Given information.
*** Block opens ***

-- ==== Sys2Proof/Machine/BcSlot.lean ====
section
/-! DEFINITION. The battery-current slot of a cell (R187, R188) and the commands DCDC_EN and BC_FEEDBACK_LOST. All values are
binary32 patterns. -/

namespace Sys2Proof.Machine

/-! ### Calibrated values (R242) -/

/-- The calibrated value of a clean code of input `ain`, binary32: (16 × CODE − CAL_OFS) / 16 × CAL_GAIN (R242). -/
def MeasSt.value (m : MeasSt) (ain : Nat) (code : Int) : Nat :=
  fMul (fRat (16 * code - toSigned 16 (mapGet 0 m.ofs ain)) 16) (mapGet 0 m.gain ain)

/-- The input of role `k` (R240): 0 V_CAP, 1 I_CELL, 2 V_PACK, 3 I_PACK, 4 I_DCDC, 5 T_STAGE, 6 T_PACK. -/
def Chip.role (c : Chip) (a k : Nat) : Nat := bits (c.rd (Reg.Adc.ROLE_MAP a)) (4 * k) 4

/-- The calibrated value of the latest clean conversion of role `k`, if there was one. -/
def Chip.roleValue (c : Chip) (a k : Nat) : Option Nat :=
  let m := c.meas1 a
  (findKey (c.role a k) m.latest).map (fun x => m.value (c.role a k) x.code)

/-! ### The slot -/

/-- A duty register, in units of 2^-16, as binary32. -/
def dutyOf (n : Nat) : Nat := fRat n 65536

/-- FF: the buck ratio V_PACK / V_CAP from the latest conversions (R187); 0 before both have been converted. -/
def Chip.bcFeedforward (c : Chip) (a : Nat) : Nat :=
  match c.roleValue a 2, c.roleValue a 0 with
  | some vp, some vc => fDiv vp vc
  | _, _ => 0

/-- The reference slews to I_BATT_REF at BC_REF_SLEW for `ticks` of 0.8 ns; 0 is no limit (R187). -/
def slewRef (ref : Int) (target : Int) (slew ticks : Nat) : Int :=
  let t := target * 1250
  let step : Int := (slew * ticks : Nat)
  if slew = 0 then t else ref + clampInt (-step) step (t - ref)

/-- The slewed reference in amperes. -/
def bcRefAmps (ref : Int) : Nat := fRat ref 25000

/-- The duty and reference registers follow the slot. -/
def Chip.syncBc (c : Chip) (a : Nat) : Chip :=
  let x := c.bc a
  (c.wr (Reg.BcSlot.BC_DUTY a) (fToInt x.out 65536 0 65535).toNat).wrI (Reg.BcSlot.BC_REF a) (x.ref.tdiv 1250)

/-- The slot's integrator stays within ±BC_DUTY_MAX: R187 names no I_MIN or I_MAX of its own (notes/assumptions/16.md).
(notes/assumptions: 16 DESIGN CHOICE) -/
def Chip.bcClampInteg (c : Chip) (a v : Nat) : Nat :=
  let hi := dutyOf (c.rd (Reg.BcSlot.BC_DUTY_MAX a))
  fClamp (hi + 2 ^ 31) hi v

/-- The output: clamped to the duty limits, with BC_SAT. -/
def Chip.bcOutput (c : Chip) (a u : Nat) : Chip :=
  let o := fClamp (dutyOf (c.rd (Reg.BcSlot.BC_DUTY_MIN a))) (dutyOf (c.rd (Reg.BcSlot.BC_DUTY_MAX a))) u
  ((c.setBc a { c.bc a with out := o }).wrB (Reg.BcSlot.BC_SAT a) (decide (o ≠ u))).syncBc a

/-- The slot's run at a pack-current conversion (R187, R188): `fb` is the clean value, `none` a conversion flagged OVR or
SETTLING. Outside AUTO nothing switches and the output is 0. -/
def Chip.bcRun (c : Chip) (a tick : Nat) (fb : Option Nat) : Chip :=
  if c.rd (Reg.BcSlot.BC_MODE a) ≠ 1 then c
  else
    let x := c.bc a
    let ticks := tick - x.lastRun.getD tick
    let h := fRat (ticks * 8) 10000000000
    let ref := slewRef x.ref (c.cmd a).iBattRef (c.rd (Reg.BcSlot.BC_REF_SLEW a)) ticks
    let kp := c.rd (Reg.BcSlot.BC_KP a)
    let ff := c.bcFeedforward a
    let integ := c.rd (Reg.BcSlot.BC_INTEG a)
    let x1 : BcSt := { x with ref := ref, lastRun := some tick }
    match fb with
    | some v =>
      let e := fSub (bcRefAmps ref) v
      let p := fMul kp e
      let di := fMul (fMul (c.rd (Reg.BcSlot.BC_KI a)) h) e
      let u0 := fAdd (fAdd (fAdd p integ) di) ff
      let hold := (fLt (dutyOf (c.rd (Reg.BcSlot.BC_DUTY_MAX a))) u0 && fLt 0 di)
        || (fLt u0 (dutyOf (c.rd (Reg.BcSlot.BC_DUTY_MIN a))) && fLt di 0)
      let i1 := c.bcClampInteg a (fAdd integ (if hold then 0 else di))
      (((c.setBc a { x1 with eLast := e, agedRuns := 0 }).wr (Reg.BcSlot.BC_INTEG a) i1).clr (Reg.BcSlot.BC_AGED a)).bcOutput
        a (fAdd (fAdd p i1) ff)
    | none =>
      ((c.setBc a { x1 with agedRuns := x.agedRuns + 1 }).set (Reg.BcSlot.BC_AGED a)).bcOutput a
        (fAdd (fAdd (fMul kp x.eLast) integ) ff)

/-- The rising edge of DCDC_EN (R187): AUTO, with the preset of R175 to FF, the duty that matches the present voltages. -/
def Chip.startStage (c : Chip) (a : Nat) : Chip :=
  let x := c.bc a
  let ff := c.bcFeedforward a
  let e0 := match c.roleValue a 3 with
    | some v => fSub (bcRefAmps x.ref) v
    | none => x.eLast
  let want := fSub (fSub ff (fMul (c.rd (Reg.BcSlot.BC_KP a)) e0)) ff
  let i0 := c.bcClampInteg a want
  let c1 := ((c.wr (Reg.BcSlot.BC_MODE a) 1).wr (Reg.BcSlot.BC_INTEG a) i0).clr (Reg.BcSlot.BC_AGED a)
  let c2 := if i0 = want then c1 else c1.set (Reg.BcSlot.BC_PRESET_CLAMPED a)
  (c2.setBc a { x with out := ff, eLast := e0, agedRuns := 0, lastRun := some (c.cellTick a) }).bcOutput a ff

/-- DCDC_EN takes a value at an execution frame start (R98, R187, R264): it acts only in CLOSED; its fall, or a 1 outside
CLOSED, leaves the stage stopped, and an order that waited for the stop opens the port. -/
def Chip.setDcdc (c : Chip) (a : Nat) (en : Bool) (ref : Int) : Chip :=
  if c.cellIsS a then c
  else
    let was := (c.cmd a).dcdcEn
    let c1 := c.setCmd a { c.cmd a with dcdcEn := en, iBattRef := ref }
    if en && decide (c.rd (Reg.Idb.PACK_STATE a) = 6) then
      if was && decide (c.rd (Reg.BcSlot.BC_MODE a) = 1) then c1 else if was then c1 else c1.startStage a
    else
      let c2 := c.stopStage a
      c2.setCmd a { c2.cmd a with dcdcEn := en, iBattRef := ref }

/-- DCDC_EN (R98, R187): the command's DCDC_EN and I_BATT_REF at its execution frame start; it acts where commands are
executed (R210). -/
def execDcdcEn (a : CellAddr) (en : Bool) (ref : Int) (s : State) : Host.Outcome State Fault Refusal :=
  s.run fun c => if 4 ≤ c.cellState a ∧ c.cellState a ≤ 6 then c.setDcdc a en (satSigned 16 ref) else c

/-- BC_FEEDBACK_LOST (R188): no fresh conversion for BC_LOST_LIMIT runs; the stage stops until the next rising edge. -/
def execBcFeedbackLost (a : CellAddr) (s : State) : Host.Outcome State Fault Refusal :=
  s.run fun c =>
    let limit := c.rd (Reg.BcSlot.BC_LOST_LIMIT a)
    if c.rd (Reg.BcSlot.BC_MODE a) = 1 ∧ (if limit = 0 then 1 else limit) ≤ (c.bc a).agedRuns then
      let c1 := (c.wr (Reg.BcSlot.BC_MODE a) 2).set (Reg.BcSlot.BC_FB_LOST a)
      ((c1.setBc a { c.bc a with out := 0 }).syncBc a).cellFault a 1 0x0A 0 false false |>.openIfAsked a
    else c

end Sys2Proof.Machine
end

*** Block closes ***

Task objective. Please copy, exactly and with nothing else, the lines above beginning at the line that has "present voltages. -/" and ending with the line that has "def execDcdcEn (a".

Result.
/-- The rising edge of DCDC_EN (R187): AUTO, with the preset of R175 to FF, the duty that matches the present voltages. -/
def Chip.startStage (c : Chip) (a : Nat) : Chip :=
  let x := c.bc a
  let ff := c.bcFeedforward a
  let e0 := match c.roleValue a 3 with
    | some v => fSub (bcRefAmps x.ref) v
    | none => x.eLast
  let want := fSub (fSub ff (fMul (c.rd (Reg.BcSlot.BC_KP a)) e0)) ff
  let i0 := c.bcClampInteg a want
  let c1 := ((c.wr (Reg.BcSlot.BC_MODE a) 1).wr (Reg.BcSlot.BC_INTEG a) i0).clr (Reg.BcSlot.BC_AGED a)
  let c2 := if i0 = want then c1 else c1.set (Reg.BcSlot.BC_PRESET_CLAMPED a)
  (c2.setBc a { x with out := ff, eLast := e0, agedRuns := 0, lastRun := some (c.cellTick a) }).bcOutput a ff

/-- DCDC_EN takes a value at an execution frame start (R98, R187, R264): it acts only in CLOSED; its fall, or a 1 outside
CLOSED, leaves the stage stopped, and an order that waited for the stop opens the port. -/
def Chip.setDcdc (c : Chip) (a : Nat) (en : Bool) (ref : Int) : Chip :=
  if c.cellIsS a then c
  else
    let was := (c.cmd a).dcdcEn
    let c1 := c.setCmd a { c.cmd a with dcdcEn := en, iBattRef := ref }
    if en && decide (c.rd (Reg.Idb.PACK_STATE a) = 6) then
      if was && decide (c.rd (Reg.BcSlot.BC_MODE a) = 1) then c1 else if was then c1 else c1.startStage a
    else
      let c2 := c.stopStage a
      c2.setCmd a { c2.cmd a with dcdcEn := en, iBattRef := ref }

/-- DCDC_EN (R98, R187): the command's DCDC_EN and I_BATT_REF at its execution frame start; it acts where commands are
executed (R210). -/
def execDcdcEn (a : CellAddr) (en : Bool) (ref : Int) (s : State) : Host.Outcome State Fault Refusal :=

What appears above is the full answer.